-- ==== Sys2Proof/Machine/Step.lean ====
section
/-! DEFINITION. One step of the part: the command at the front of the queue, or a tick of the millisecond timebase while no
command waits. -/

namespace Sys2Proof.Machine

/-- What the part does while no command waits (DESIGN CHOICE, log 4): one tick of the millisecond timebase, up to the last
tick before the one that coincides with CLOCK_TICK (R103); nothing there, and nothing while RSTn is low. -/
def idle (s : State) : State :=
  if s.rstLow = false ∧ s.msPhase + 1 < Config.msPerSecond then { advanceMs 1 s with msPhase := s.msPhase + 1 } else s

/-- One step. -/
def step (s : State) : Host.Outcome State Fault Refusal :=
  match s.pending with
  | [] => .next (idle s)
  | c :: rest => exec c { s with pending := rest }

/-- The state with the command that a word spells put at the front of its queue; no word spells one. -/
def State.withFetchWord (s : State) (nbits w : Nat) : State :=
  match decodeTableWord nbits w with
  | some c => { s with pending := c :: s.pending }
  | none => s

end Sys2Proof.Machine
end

--

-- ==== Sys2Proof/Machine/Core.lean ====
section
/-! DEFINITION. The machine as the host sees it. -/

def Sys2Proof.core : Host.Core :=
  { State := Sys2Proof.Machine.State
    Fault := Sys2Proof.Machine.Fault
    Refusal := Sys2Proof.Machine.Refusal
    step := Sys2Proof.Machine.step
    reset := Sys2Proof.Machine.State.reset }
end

==

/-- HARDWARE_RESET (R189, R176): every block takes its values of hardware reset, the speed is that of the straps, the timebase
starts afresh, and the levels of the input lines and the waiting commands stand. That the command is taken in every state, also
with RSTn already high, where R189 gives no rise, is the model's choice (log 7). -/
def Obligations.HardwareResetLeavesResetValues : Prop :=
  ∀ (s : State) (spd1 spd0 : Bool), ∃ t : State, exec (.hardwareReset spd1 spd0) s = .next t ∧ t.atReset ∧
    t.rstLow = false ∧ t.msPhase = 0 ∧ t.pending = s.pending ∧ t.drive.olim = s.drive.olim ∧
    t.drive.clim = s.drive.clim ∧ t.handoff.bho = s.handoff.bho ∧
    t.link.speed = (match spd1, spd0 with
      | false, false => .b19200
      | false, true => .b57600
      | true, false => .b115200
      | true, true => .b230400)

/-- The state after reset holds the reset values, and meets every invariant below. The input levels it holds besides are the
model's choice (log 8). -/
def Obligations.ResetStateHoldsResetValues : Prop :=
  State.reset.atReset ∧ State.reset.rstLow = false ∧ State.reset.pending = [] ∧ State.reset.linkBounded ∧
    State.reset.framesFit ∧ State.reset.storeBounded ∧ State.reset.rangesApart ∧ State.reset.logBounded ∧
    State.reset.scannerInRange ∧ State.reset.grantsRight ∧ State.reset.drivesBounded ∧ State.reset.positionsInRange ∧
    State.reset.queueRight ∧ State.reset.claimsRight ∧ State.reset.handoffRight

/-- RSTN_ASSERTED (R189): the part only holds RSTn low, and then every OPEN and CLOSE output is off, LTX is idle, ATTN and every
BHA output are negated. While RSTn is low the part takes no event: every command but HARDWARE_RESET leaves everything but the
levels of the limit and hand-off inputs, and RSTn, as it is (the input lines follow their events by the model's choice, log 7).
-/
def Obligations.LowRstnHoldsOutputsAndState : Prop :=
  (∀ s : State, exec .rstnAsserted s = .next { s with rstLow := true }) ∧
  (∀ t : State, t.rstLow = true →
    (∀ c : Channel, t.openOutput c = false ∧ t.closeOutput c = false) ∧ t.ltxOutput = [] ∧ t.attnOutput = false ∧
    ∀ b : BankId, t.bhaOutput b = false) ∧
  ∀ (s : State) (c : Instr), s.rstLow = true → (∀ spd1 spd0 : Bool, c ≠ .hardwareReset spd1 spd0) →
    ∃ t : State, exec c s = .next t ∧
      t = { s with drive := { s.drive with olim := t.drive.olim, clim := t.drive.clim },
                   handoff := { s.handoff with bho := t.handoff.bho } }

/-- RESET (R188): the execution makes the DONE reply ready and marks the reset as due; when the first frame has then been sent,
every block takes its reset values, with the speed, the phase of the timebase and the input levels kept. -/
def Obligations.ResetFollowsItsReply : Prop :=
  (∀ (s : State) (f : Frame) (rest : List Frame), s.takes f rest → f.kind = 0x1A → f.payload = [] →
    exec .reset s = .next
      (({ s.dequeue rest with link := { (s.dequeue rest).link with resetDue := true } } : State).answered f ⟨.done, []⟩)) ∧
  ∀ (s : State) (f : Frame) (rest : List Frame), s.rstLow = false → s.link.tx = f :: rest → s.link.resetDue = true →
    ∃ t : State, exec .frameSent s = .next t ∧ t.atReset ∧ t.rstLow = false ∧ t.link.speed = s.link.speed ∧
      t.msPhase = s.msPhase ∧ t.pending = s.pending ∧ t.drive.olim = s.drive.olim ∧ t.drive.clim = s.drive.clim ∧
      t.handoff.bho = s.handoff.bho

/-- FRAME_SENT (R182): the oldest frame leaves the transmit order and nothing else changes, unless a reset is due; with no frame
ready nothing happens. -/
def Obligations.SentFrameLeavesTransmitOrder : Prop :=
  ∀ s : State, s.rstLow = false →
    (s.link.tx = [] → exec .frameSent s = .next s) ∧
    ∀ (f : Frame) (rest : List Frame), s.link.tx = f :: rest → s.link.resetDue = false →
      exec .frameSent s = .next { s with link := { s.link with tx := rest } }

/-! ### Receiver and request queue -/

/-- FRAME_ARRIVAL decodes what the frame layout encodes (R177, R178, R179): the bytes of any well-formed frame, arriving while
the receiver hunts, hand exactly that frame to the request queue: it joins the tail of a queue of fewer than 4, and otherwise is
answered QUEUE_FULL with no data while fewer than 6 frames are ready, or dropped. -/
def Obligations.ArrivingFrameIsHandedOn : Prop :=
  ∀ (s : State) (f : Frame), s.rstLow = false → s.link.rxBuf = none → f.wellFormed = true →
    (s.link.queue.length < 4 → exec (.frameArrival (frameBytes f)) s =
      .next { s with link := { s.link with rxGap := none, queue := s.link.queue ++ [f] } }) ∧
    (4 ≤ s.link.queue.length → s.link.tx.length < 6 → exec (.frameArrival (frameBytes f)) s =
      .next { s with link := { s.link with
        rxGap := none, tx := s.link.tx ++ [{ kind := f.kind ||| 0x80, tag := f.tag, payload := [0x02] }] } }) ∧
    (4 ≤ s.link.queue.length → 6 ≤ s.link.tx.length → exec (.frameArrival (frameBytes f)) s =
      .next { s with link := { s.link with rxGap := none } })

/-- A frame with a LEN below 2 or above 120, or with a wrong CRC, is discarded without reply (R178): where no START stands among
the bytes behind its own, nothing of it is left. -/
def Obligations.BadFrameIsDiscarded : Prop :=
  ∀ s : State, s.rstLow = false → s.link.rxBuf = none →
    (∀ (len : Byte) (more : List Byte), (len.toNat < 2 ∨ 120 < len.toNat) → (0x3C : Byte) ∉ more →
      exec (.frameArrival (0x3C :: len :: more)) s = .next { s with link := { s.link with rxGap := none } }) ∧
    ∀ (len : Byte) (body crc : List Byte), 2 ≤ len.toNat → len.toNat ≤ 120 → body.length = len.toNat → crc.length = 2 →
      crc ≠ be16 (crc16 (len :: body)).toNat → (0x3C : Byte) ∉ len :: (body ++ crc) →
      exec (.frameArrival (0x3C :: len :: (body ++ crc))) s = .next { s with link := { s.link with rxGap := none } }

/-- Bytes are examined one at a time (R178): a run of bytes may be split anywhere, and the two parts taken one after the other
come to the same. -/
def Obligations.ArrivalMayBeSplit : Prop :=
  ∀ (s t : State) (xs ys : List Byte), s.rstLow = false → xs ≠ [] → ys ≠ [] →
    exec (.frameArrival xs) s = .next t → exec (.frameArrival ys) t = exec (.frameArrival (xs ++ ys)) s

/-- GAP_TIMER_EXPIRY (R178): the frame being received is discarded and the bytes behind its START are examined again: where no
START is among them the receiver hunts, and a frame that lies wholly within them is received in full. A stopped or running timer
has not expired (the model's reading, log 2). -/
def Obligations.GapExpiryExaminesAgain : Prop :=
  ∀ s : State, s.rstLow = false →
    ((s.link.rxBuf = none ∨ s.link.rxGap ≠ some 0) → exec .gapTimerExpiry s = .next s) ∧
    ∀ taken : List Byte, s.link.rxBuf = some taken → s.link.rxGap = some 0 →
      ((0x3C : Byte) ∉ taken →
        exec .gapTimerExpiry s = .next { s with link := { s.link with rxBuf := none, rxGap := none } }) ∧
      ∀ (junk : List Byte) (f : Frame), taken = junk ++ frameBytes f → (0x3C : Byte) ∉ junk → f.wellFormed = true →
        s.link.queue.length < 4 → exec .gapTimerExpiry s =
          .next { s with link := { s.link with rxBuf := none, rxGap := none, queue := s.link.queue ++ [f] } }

What you have to do: After reading the records above, give the number of lines that include "model", and add nothing else.

Answer: 4